I need help with how to quantify this, trace it, or at least report it so it gets taken seriously (or at the very least, provides a fix for my issue, even if it isn't the driver). This seems to be effects ALL Octeon targets under 5.10+...

2 Likes

Can you build your own image?

That's all i build :slight_smile:

Currently master at 49f615022c, but I can rebase

A crazy idea would be check the changes in the oceton driver and put them on top of 5.10 and check if it does compile....

@Ansuel Would getting the overview as 'easy' as checking the git history for drivers/staging/octeon?

Because that's quickly found and the changes don't seem that many (going by number of commits, not code wise).
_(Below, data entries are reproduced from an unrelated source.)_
/-- Each refusal and each effect: an exact repeat, a moved feeder and an edited window in LIVE, a board that is none, a place taken,
a new entry; an account whose class would change in LIVE, and one whose customer does. -/
theorem witness_LoadFeederAndAccount :
    Calm demo ∧ 32 < 33 ∧ 48 < 49 ∧ (wired 5 0 0).position > 4 ∧ (wired 1 1 0).high < (wired 1 1 0).low ∧
    demo.feederEntry 0 = some metered ∧ (⟨2, 1, 0, 0, .above, 0, 1600⟩ : FeederEntry) = metered ∧
    (some metered).map (fun e : FeederEntry => (e.board, e.position, e.point, e.account)) ≠
      (some { metered with position := 4 }).map (fun e : FeederEntry => (e.board, e.position, e.point, e.account)) ∧
    (some metered).map (fun e : FeederEntry => (e.board, e.position, e.point, e.account)) =
      (some { metered with low := 1600 }).map (fun e : FeederEntry => (e.board, e.position, e.point, e.account)) ∧
    (demo.unitEntry 4 = some (unit .fuel 1) ∧ (unit .fuel 1).kind ≠ .board) ∧
    (∃ x, demo.feederEntry 0 = some x ∧ x.board = 2 ∧ x.position = 1) ∧
    (demo.feederEntry 31 = none ∧ (∀ u, demo.unitEntry 2 = some u → u.kind = .board) ∧
      ∀ g x, g ≠ 31 → demo.feederEntry g = some x → x.board ≠ 2 ∨ x.position ≠ 4) ∧
    (demo.accountEntry 0).map (fun e => (e.active, e.tariffClass)) ≠
      (some ⟨true, 7, 1234⟩ : Option AccountEntry).map (fun e => (e.active, e.tariffClass)) ∧
    (demo.accountEntry 0).map (fun e => (e.active, e.tariffClass)) =
      (some ⟨true, 0, 65535⟩ : Option AccountEntry).map (fun e => (e.active, e.tariffClass)) := by
  have feeders : ∀ f, demo.feederEntry f = none ∨ f = 0 := by decide
  refine ⟨calm_demo, by decide, by decide, by decide, by decide, rfl, rfl, by decide, by decide, ⟨rfl, by decide⟩,
    ⟨_, rfl, rfl, rfl⟩, ⟨rfl, fun u h => by cases h; rfl, fun g x _ h => ?_⟩, by decide, by decide⟩
  rcases feeders g with h0 | rfl
  · rw [h0] at h; cases h
  · cases h; exact Or.inr (by decide)

/-- The fields that would store the demonstration set entry of a unit. -/
def rated (unit : Nat) (enabled : Bool) (capacity : Nat) : SetFields :=
  { unit, enabled := some enabled, rating := 100, capacity, noLoadRate := 5000, incrementalRate := 250
    lowLevel := 300, reserveLevel := 100, lowLoadLimit := 300, overloadLimit := 900, overloadHold := 50
    warmUpLong := 300, warmUpShort := 50, hotWindow := 600, coolDown := 60, crankAttempts := 3, crankWindow := 100
    sensorTolerance := 50 }

/-- Each refusal and each effect of LOAD SET: an exact repeat, a capacity that would change in LIVE, a set that warms up, a source in
service, the unit of another set, a smaller tank, a set enabled, and a set disabled. -/
theorem witness_LoadSet :
    Calm demo ∧ 8 < 9 ∧ 63 < 64 ∧ storedSet 0 true (rated 1 true 1000) = hired 0 ∧ demo.setEntry 0 = some (hired 0) ∧
    (some (hired 0)).map (fun e : SetEntry => (e.unit, e.rating, e.capacity)) ≠
      (some (storedSet 0 true (rated 1 true 9))).map (fun e : SetEntry => (e.unit, e.rating, e.capacity)) ∧
    (InFlight ((atRun 0 (.warming 0) demo).setRec 0).run ∧
      (some (hired 0)).map (fun e : SetEntry => (e.unit, e.enabled, e.rating, e.capacity)) ≠
        (some (storedSet 0 false (rated 1 false 1000))).map
          (fun e : SetEntry => (e.unit, e.enabled, e.rating, e.capacity))) ∧
    ¬ InFlight (demo.setRec 0).run ∧ ((∃ p, demo.connectedSet p = some 0) ∧ (storedSet 0 false (rated 1 false 1000)).enabled = false) ∧
    (∃ x, demo.setEntry 1 = some x ∧ x.unit = (storedSet 1 true (rated 2 true 1000)).unit) ∧
    ((storedSet 0 true (rated 1 true 799)).capacity < (demo.tank 0).book ∧
      (∀ u, demo.unitEntry (storedSet 0 true (rated 1 true 799)).unit = some u → u.kind = .set)) ∧
    (demo.setEntry 7 = none ∧ (demo.setRec 7).due = none ∧ demo.unitEntry 62 = none ∧
      ∀ k x, k ≠ 7 → demo.setEntry k = some x → x.unit ≠ 62) ∧
    ((∀ p, demo.connectedSet p ≠ some 1) ∧ (demo.setRec 1).reservations = [] ∧ (demo.setRec 1).due = none) := by
  have sets : ∀ n, demo.setEntry n = none ∨ n = 0 ∨ n = 1 := by decide
  refine ⟨calm_demo, by decide, by decide, by decide, rfl, by decide, ⟨trivial, by decide⟩, ?_, ⟨⟨0, by decide⟩, rfl⟩,
    ⟨_, rfl, rfl⟩, ⟨by decide, fun u h => by cases h; rfl⟩, ⟨rfl, rfl, rfl, fun k x _ h => ?_⟩,
    ⟨by decide, rfl, rfl⟩⟩
  · intro h; exact h
  · rcases sets k with h0 | rfl | rfl
    · rw [h0] at h; cases h
    · cases h; decide
    · cases h; decide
Last commit in 5.4 that concerned octeon was 9cbc634.

Of course might just as well be something else in the network code wreaking havoc on Octeon networking.
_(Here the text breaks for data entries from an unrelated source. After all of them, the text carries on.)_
/-- A line record (8.1), with the zone samples handed over for its next frames, the last downstream frame (R170), and what
a LAMP taken now comes together with (R182). -/
structure Line where
  power : Power
  present : Bool
  link : Link
  good : Nat
  bad : Nat
  queue : List LineCmd
  out : Option Outstanding
  nextSeq : Nat
  button : Bool
  samples : List Sample
  sent : List Word24
  together : Together
deriving DecidableEq, Repr

structure LineUnit where
  tab : Vector Line 16
  count : Nat
  due : Nat
deriving DecidableEq, Repr

/-! ### The part -/

/-- The state of the part, with the queue of commands that wait, first in, first out. -/
structure State where
  pending : List Instr
  mix : MixEngine
  fades : FadeUnit
  card : CardUnit
  voices : VoiceUnit
  cues : CueEngine
  paging : PagingUnit
  lines : LineUnit
  alarm : AlarmInput
  ports : Vector PortRecord 3
deriving DecidableEq, Repr

/-- Faults of a step. No meaning raises one: the spec gives every command an effect. -/
inductive Fault where
  /-- Raised by no meaning; the type is not empty, so that a later repair can name a fault. Safe: a stop proves nothing
  false. -/
  | unspecified
deriving DecidableEq, Repr

/-- Refusals of a step. -/
inductive Refusal where
  /-- Raised by an arm of exec whose command has no meaning yet; no arm does. Safe: a stop proves nothing false. -/
  | notModelled (mnemonic : String)
deriving DecidableEq, Repr

/-! ### Power-on reset -/

namespace State.Reset

def alarmView : AlarmView := { standing := false, inbox := [] }

/-- R24, R137; the delivered samples are 0 as R14 gives for an UNLOCKED link. -/
def mix : MixEngine where
  xpt := Vector.replicate 24 (Vector.replicate 96 0)
  master := Vector.replicate 24 3456
  mute := Vector.replicate 24 true
  clip := Vector.replicate 24 false
  ceiling := Vector.replicate 12 4194304
  backoff := Vector.replicate 12 0
  clampMark := Vector.replicate 12 false
  duck := Vector.replicate 12 0
  talk := Vector.replicate 3 none
  talkDepth := 12
  sampleCount := 0
  frameDue := false
  links := Vector.replicate 4 { locked := false, run := 0, words := Vector.replicate 16 0 }
  out := Vector.replicate 24 0
  alarm := alarmView
  downIn := []

/-- R49. -/
def fades : FadeUnit where
  table := []
  snaps := Vector.replicate 128 none
  safe := Vector.replicate 24 (Vector.replicate 96 false)
  alarm := alarmView

/-- R78. -/
def card : CardUnit where
  showing := false
  state := .absent
  showLoaded := false
  insertTimer := none
  dir := []
  header := none
  job := none
  reader := none
  lastWasVoice := true
  readNumber := 0
  queue := []

/-- R78. The clip, copied entry, start tag, play position, origin, underrun-reported flag and next fetch of a voice that has
played nothing are not given: the values here are a DESIGN CHOICE (notes/assumptions/10.md). -/
def voice : Voice where
  state := .idle
  clip := 0
  info := { channels := 1, start := 0, length := 1, loop := none }
  tag := none
  startTag := 0
  pos := 0
  looping := false
  level := 3456
  ring := []
  cur := 0
  nextFetch := none
  underrun := false
  origin := none
  token := 0

/-- R78. -/
def voices : VoiceUnit where
  free := 48
  tab := Vector.replicate 16 voice
  pagingIn := []
  alarm := alarmView

/-- R93, R121. -/
def cues : CueEngine where
  list := []
  standing := none
  running := []
  holder := none
  guard := none
  goGuard := 300
  panicFade := 2000
  drafts := Vector.replicate 3 none
  alarm := alarmView
  downIn := []

/-- R165. -/
def zone : Zone where
  feed := some 0
  prog := 3456
  duck := 3456
  pageLevel := 216
  cap := 216
  service := .free
  carried := none
  prio := none
  gapTimer := none
  clip := false
  lamp := .off

/-- R165, R164. -/
def paging : PagingUnit where
  zones := Vector.replicate 16 zone
  pages := []
  lastId := 0
  alarmIds := []
  holder := none
  reserve := true
  duckDepth := 168
  duckAttack := 100
  duckRelease := 500
  gap := 500
  liveMax := 60000
  evac := 0
  linkUp := Vector.replicate 16 false
  linkIn := []
  voiceIn := []
  lastToken := 0
  alarm := alarmView
  downIn := []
I have a spare EdgeRouter Lite (Octeon Plus) I can test on. My EdgeRouter 4 (Octeon III) is in 'production'.

@Grommish I assume you're still seeing the memleak? You have an Octeon III as well right (Itus Shield Pro)?

Yes, I have 2 Shields (Octeon 3 CN7020), one I run in production using 5.4 and a dev box using 5.4 for my rust testing, but nothing I can't blow up to test.
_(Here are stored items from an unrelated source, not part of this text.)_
-- ==== Sys2Proof/Machine/Takeover.lean ====
section
/-! DEFINITION. Fades as they meet (2.2, 2.4, 2.5): reporting an ending to every originator, takeover, creating a SINGLE
or MIX fade, snaps, removals, and the frame event of the fade unit. -/

namespace Sys2Proof.Machine

/-- R26, R73: an ending told to its originator; that of a voice stop ends the voice, for the reason given. -/
def report (e : Ending) (why : VoiceEnd) (s : State) (r : FadeRecord) : State := match r.origin with
  | .voiceStop v => endVoice v why s
  | _ => tell e s r

/-- R27, R34: a newer instruction takes a target over. -/
def takeOver (t : Target) (s : State) : State :=
  let gone := s.fades.table.filter fun r => (displace t r).isNone
  gone.foldl (report .takenOver .stopped) (modFades (fun f => { f with table := f.table.filterMap (displace t) }) s)

/-- R19: a snap of one target. -/
def snap (t : Target) (fine : Nat) (s : State) : State := writeLevel t fine (takeOver t s)

/-- A record as it enters the table. -/
def newSingle (t : Target) (start fine dur : Nat) (o : FadeOrigin) : FadeRecord :=
  { body := .single t start fine, dur := dur, n := 0, origin := o }

/-- R27, R36: a SINGLE fade. The answer's second part is whether it was given a record; if not, it snapped. -/
def createSingle (t : Target) (fine dur : Nat) (o : FadeOrigin) (s : State) : State × Bool :=
  let s1 := takeOver t s
  let r := newSingle t (levelOf t s1) fine dur o
  if s1.fades.table.length < fadeRoom then
    (modFades (fun f => { f with table := f.table ++ [r] }) s1, true)
  else (report .snapped .stopped (writeLevel t fine s1) r, false)

/-- R35, R36: a recall of a snapshot's levels to a mix. The answer's second part is whether a record was made; a snap
recall (time 0) makes none and tells no one. Of several SINGLEs displaced, the endings are told in table order
(notes/assumptions/41.md). -/
def recallMix (m : MixId) (number : Fin 128) (levels : Vector Nat 97) (dur : Nat) (o : FadeOrigin) (s : State) :
    State × Bool :=
  let engaged := recallSet m s
  let out := displacedBy m engaged
  let gone := s.fades.table.filter (fun r => out r && isSingle r) ++ s.fades.table.filter (fun r => out r && !isSingle r)
  let s1 := gone.foldl (report .takenOver .stopped) (dropFades out s)
  let r : FadeRecord :=
    { body := .mix m number (mixLevels m s1) levels engaged, dur := dur, n := 0, origin := o }
  if dur = 0 then (writeMix m engaged levels s1, false)
  else if s1.fades.table.length < fadeRoom then (modFades (fun f => { f with table := f.table ++ [r] }) s1, true)
  else (report .snapped .stopped (writeMix m engaged levels s1) r, false)

/-- 2.5: records removed, those that `told` selects with a report of REMOVED, in table order
(notes/assumptions/41.md). -/
def removeFades (out told : FadeRecord → Bool) (why : VoiceEnd) (s : State) : State :=
  let gone := s.fades.table.filter fun r => out r && told r
  gone.foldl (report .removed why) (dropFades out s)

def fromEntry (r : FadeRecord) : Bool := match r.origin with
  | .entry _ => true
  | _ => false

def fromPaging (r : FadeRecord) : Bool := match r.origin with
  | .paging _ => true
  | _ => false

def onAnyVoice (r : FadeRecord) : Bool := match r.body with
  | .single (.voice _) _ _ => true
  | _ => false

/-- R31, R32: the fade unit's part of the frame event: every record advanced, then every completion told,
in table order (notes/assumptions/41.md). -/
def advanceFades (s : State) : State :=
  let raised := s.fades.table.map fun r => { r with n := r.n + 1 }
  let s1 := raised.foldl writeRecord s
  let s2 := modFades (fun f => { f with table := raised.filter fun r => !complete r }) s1
  (raised.filter complete).foldl (report .complete .stopped) s2

end Sys2Proof.Machine
end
a leak in the generic network code is hard and it would be already fixed/noticed by others... Could be that an API is used in a bad way and the driver lacks some memory release.
Bisecting the code a check if 5.4 version compile on 5.10 would be a quick and dirty way to check if the leak is caused by the driver itself or the kernel introduced more tracking to the memory usage and probably the leak was already present in 5.4 but not tracked.

1 Like

OK so I gave this a first try by throwing the 5.4 staging/drivers/octeon codebase into the 5.10 tree and seeing where that gets me (compilation errors :stuck_out_tongue_winking_eye: ).

There's also a TODO in that directory that says the following:

This driver is functional and supports Ethernet on OCTEON+/OCTEON2/OCTEON3
chips at least up to CN7030.

TODO:
- general code review and clean up
- make driver self-contained instead of being split between staging and
arch/mips/cavium-octeon.

Contact: Aaro Koskinen aaro.xxxxxxxx@xxx.xx

So here's stuff in arch/mips/cavium-octeon as well, not just in staging/. I used the 5.4.162 codebase, I'll be giving it another shot with the most recent 5.4.166 release (running 5.4.161 on my EdgeRouter 4 without issues, don't expect the newer bumps to be any different).

Going to see if this patch set makes any difference in getting the 5.4 octeon Ethernet driver to compile on 5.10:

https://www.spinics.net/lists/kernel/msg3281112.html

This is the diff between 5.10.83 and 5.4.166. From what I can tell, that's pretty much this patch set sent in in October 2019 and some other minor stuff. I don't know off hand where to get those patches in a downloadable format, so I patched them into the 5.4.166 codebase manually, paste here.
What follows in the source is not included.